Here I'm trying to solve this problem.
#A bar of 1meter of length is placed in a room at 10ºC. At a time t=0 its borders (x=0 and x=1) is placed in contact with Ice at 0ºC and then the system is kept isolated. Show the temperature profile of the bar at each time until t=0.2s#
# Ut = Uxx
# U(0,t)=0 e U(1,t)=0 => Boundary conditions
# U(x,0)=10 => Initial value
So, this is a simple Parabolic PDE problem that I've already solved by finite difference method, and plotted some results as you can see below:
The figure above shows the temperature profile of the bar as the time goes on from t=0 until t=0.2s.
But I'd like to do another kind of plot. Since this problem is unidimensional and I divided the bar in many small segments of length 0.05meters, I would like to plot the bar itself with its pieces and represent the temperature in each piece as time goes on. Like I tried to do in the figure below:
The figure above shows the variation of temperature as time goes on from t=0 to t=0.025s.

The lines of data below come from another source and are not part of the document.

-- ==== Sys2Proof/Machine/Flags.lean ====
section
/-! DEFINITION. Every flag computation of the spec, as functions on the flags and on bytes: single flags, SetZN
(R26), the status byte (R28), the compare (R130), the shifted-out bits (R110 to R114), and the carry and overflow of
ADC and SBC (R121, R122). -/

namespace Sys2Proof.Machine

/-- The value of the constant unused bit: 1 (R27, R264, D2). -/
def Flags.uValue (_ : Flags) : Bool := true

/-- `N <- b`. -/
def Flags.setN (f : Flags) (b : Bool) : Flags := { f with n := b }

/-- `V <- b`. -/
def Flags.setV (f : Flags) (b : Bool) : Flags := { f with v := b }

/-- `B <- b`. -/
def Flags.setB (f : Flags) (b : Bool) : Flags := { f with b := b }

/-- `D <- b`. -/
def Flags.setD (f : Flags) (b : Bool) : Flags := { f with d := b }

/-- `I <- b`. -/
def Flags.setI (f : Flags) (b : Bool) : Flags := { f with i := b }

/-- `Z <- b`. -/
def Flags.setZ (f : Flags) (b : Bool) : Flags := { f with z := b }

/-- `C <- b`. -/
def Flags.setC (f : Flags) (b : Bool) : Flags := { f with c := b }

/-- `SetZN(v)` (R26): Z when the value is zero, N its bit 7; no other flag. -/
def Flags.setZN (f : Flags) (v : Byte) : Flags := (f.setZ (v == 0)).setN (v.getLsbD 7)

/-- A one-bit value at a bit position of a byte. -/
def bitAt (k : Nat) (b : Bool) : Byte := if b then (1 : Byte) <<< k else 0

/-- `StatusByte()` (R28): N V U B D I Z C from bit 7 to bit 0, U as the constant 1. -/
def Flags.statusByte (f : Flags) : Byte :=
  bitAt 7 f.n ||| bitAt 6 f.v ||| bitAt 5 f.uValue ||| bitAt 4 f.b ||| bitAt 3 f.d ||| bitAt 2 f.i ||| bitAt 1 f.z
    ||| bitAt 0 f.c

/-- `SetStatusByte(p)` (R28): seven flags from the byte; p[5] is discarded. -/
def Flags.setStatusByte (f : Flags) (p : Byte) : Flags :=
  ((((((f.setN (p.getLsbD 7)).setV (p.getLsbD 6)).setB (p.getLsbD 4)).setD (p.getLsbD 3)).setI (p.getLsbD 2)).setZ
    (p.getLsbD 1)).setC (p.getLsbD 0)

/-- `Compare(reg, m)` (R130): C when reg is at least m, unsigned; Z when equal; N the sign of the difference. -/
def Flags.compare (f : Flags) (reg m : Byte) : Flags :=
  ((f.setC (decide (m.toNat ≤ reg.toNat))).setZ (reg == m)).setN ((reg - m).getLsbD 7)

/-- The flags of BIT (R103): N and V from the operand, Z from the parenthesised AND. -/
def Flags.bitTest (f : Flags) (a m : Byte) : Flags :=
  ((f.setN (m.getLsbD 7)).setV (m.getLsbD 6)).setZ ((a &&& m) == 0)

/-! ### Shifts and rotates (R110 to R114): the value and carry-in give the result and the bit shifted out. -/

/-- ASL (R111); the carry-in is not used. -/
def aslByte (v : Byte) (_cin : Bool) : Byte × Bool := (v <<< 1, v.getLsbD 7)

/-- LSR (R112); the carry-in is not used. -/
def lsrByte (v : Byte) (_cin : Bool) : Byte × Bool := (v >>> 1, v.getLsbD 0)

/-- ROL (R113): the old carry enters at bit 0. -/
def rolByte (v : Byte) (cin : Bool) : Byte × Bool := ((v <<< 1) ||| bitAt 0 cin, v.getLsbD 7)

/-- ROR (R114): the old carry enters at bit 7. -/
def rorByte (v : Byte) (cin : Bool) : Byte × Bool := ((v >>> 1) ||| bitAt 7 cin, v.getLsbD 0)

/-- The flags after a shift or rotate: C the bit shifted out, Z and N from the result. -/
def Flags.shifted (f : Flags) (r : Byte × Bool) : Flags := (f.setC r.2).setZN r.1

/-! ### ADC and SBC (R120 to R123): computed on integers, then narrowed. D is not read. -/

/-- An 8-bit result with its carry and signed overflow. -/
structure Sum where
  r : Byte
  c : Bool
  v : Bool
  deriving DecidableEq, Repr

/-- ADC (R121): t = A + m + C. -/
def adcByte (a m : Byte) (cin : Bool) : Sum :=
  let t : Nat := a.toNat + m.toNat + cin.toNat
  let r : Byte := BitVec.ofNat 8 t
  { r := r, c := decide (255 < t), v := (a.getLsbD 7 == m.getLsbD 7) && (r.getLsbD 7 != a.getLsbD 7) }

/-- SBC (R122): t = A − m − (1 − C), A and m unsigned (C3); the overflow is D12's. -/
def sbcByte (a m : Byte) (cin : Bool) : Sum :=
  let t : Int := (a.toNat : Int) - (m.toNat : Int) - (1 - (cin.toNat : Int))
  let r : Byte := BitVec.ofInt 8 t
  { r := r, c := decide (0 ≤ t), v := (a.getLsbD 7 != m.getLsbD 7) && (r.getLsbD 7 != a.getLsbD 7) }

/-- The flags after ADC or SBC: C, V, and Z and N from the result. -/
def Flags.summed (f : Flags) (s : Sum) : Flags := ((f.setC s.c).setV s.v).setZN s.r

end Sys2Proof.Machine
end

The problem with this kind of plot is that is not what I was expecting, here is the way I created the figure above:
bar[j] := seq( rectangle ( [t[j] , x[i] ], [ t[j] + 0.001 , x[i+1] ], color = COLOR( RGB , u[i,j]/(10) , 0 , 0 )),i=1..nx-1);
As you can see, with this command I create the bar[j] (because there are many of them, something about 80) by putting lots of small rectangles one above the other and each one with the color being represented by its temperature (u[i,j]) at that time. But the temperature scale is not the apropriated, although it represents the temperature profile quite good.
I think there must be some sort of comand or a way to create a temperature scale in colors where we specify a color to represent the hottest temperature and another to represent the coldest temperature, and based on this 2 extremes create the others between them.
In my case, I'd chose the color blue to represent the 0ºC and the red to represent the 10º.
Now, can anyone please help me to discover which comand I use to create this scale that I told? or if it does not exist, just give an idea of how to represent better the second plot.
Wellington Azevedo Silva Junior
Metallurgical Engineering - IFES